Agricultores investem em energias renováveis

Há cada vez mais agricultores a utilizar energias renováveis para fazer baixar a factura energética das respectivas explorações agrícolas. Segundo fonte do Ministério da Agricultura, foram apresentadas 719 candidaturas ao Programa de Desenvolvimento Rural (Proder) que incluem projectos na área das energias renováveis. Deste total, 341 foram decididas favoravelmente, envolvendo um investimento de 379 millhões de euros nas diversas componentes dos projectos.

Até agora, o Proder apenas co-financiava sistemas energéticos para autoconsumo. Mas o Ministério da Agricultura garante que os próximos concursos destinados a apoiar a diversificação de actividades nas explorações agrícolas já irão possibilitar candidaturas à produção de energia para venda a partir de fontes renováveis. "Esta nova tipologia de investimento permitirá criar uma nova fonte de rendimento, aproveitando áreas não utilizadas das propriedades."

"É uma boa aposta para baixar custos de produção", diz o secretário-geral da Confederação dos Agricultores de Portugal (CAP), Luís Mira, acrescentando que os painéis fotovoltaicos poderiam ser "uma realidade mais comum" nos campos caso os agricultores "não estivessem limitados a produzir para consumo próprio e pudessem vender" à REN. "Não se perspectiva um lucro extra ao final do ano mas, pelo menos, seria possível compensar ou anular o custo energético das explorações." Segundo Luís Mira, os custos com electricidade e combustíveis já representam "mais de 20%" dos gastos numa exploração. "A modernização da agricultura portuguesa deveria passar por coisas inequivocamente úteis como a energia em vez de andarem preocupados com as culturas que devem ou não ser prioritárias."

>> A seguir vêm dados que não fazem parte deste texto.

/-- Fuses, boot chain, SPDM, PLDM and debug (chapter 19). -/
structure Sec where
  /-- one-time fuses (19 R509); reset DESIGN CHOICE Config's fuses as manufactured, opaque (log 16). -/
  fuses : Fuses := {}
  /-- directory and slot headers of the xSPI flash (19 R510, R511); reset DESIGN CHOICE empty flash (log 16). -/
  flash : Flash := {}
  /-- 1, firmware slot booted (19 R513, R530); reset 0. -/
  fwSlot : Nat := 0
  /-- 1, configuration slot booted (19 R513, R530); reset 0. -/
  cfgSlot : Nat := 0
  /-- 1, booted from a non-preferred slot (19 R513); reset 0. -/
  fallback : Bool := false
  /-- 1, the boot ROM has started the firmware (19 R513); reset 0. -/
  booted : Bool := false
  /-- sections of the booted configuration image (19 R514); reset DESIGN CHOICE {} until the boot ROM has run (log 16). -/
  policy : Policy := {}
  /-- tile repair map in force: logical unit, spare tile (01 R15, 17 R482, 19 R514); reset empty. -/
  spares : List (Nat × Nat) := []
  /-- 64 B digest of the running firmware slot (19 R518, 13 R400); reset DESIGN CHOICE zero bytes (log 16). -/
  fwDigest : List Byte := []
  /-- 64 B digest of the configuration slot (19 R518); reset DESIGN CHOICE zero bytes (log 16). -/
  cfgDigest : List Byte := []
  /-- 64 B digest of the per-package sections (19 R522); reset DESIGN CHOICE zero bytes (log 16). -/
  perPkgDigest : List Byte := []
  /-- 32 B alias private key (19 R518); reset DESIGN CHOICE zero bytes (log 16). -/
  aliasKey : List Byte := []
  /-- 1, the device-identity key is unreadable (19 R513); reset 0. -/
  idLocked : Bool := false
  /-- 32, dbg_state at boot (19 R518); reset 0. -/
  dbgBoot : Nat := 0
  /-- SPDM connection state: MCTP, ATTEST (19 R520); reset 2, nothing negotiated. -/
  conns : List SpdmConn := []
  /-- open sessions, at most 4 (19 R520); reset empty. -/
  sessions : List SpdmSession := []
  /-- next session identifier (19 R520); reset 0. -/
  nextSession : Nat := 0
  /-- measurement snapshot, indices 1 to 8 (19 R522); reset DESIGN CHOICE empty (log 16). -/
  snapshot : List (List Byte) := []
  /-- 1, CERT_MISMATCH (19 R517); reset 0. -/
  certMismatch : Bool := false
  /-- number of the dbg_nonce drawn (19 R529); reset 0. -/
  nonceCtr : Nat := 0
  /-- 7, I3C dynamic address (19 R523); reset none. -/
  i3cAddr : Option Nat := none
  /-- 8, MCTP endpoint ID (19 R523); reset none. -/
  eid : Option Nat := none
  /-- responses sent over MCTP, oldest first (19 R523); reset empty. -/
  tx : List MgmtResp := []
  /-- firmware update in progress (19 R526); reset none. -/
  updating : Option Update := none
  /-- 1, an activation waits for UNLOAD (19 R527); reset 0. -/
  activate : Bool := false
  /-- slots an activation makes preferred (19 R527); reset none. -/
  pendPref : Option (Nat × Nat) := none
  /-- 64, serial number (14 R420, 19 R517); reset DESIGN CHOICE Config's serial, opaque (log 16). -/
  serial : BitVec 64 := 0
deriving DecidableEq, Repr, Inhabited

A microprodução de energia eléctrica a partir de fontes renováveis poderá ajudar a "transformar os agricultores em empresários rurais", diversificando as suas fontes de receita e "compensando" a quebra do rendimento agrícola, defende o presidente da Associação dos Jovens Agricultores de Portugal (AJAP), Firmino Cordeiro, apontando o exemplo de um produtor de leite em Vila do Conde que colocou painéis solares em todos os edifícios da exploração. "Mesmo sem apoios avançou com o investimento e está a notar o efeito da diminuição dos custos de energia." Recordando as dificuldades de jovens escalão que abarca 2,9% num universo de 220 mil agricultores, "o valor mais baixo da Europa" -, o presidente da AJAP diz ser necessário um "grande empenho dos decisores políticos" para criar apoios à diversificação das actividades complementares à agricultura, como a produção de energia, turismo rural e valorização de produtos regionais. "Só assim se consegue evitar que mais jovens abandonem os espaços rurais e permitir que outros vejam nesta saída empreendedora uma possibilidade de regressarem à terra."

Para o presidente da Federação de Agricultores do Baixo Alentejo, Manuel Castro e Brito, por enquanto só se pode falar de "casos pontuais" de agricultores da região que aproveitam as renováveis.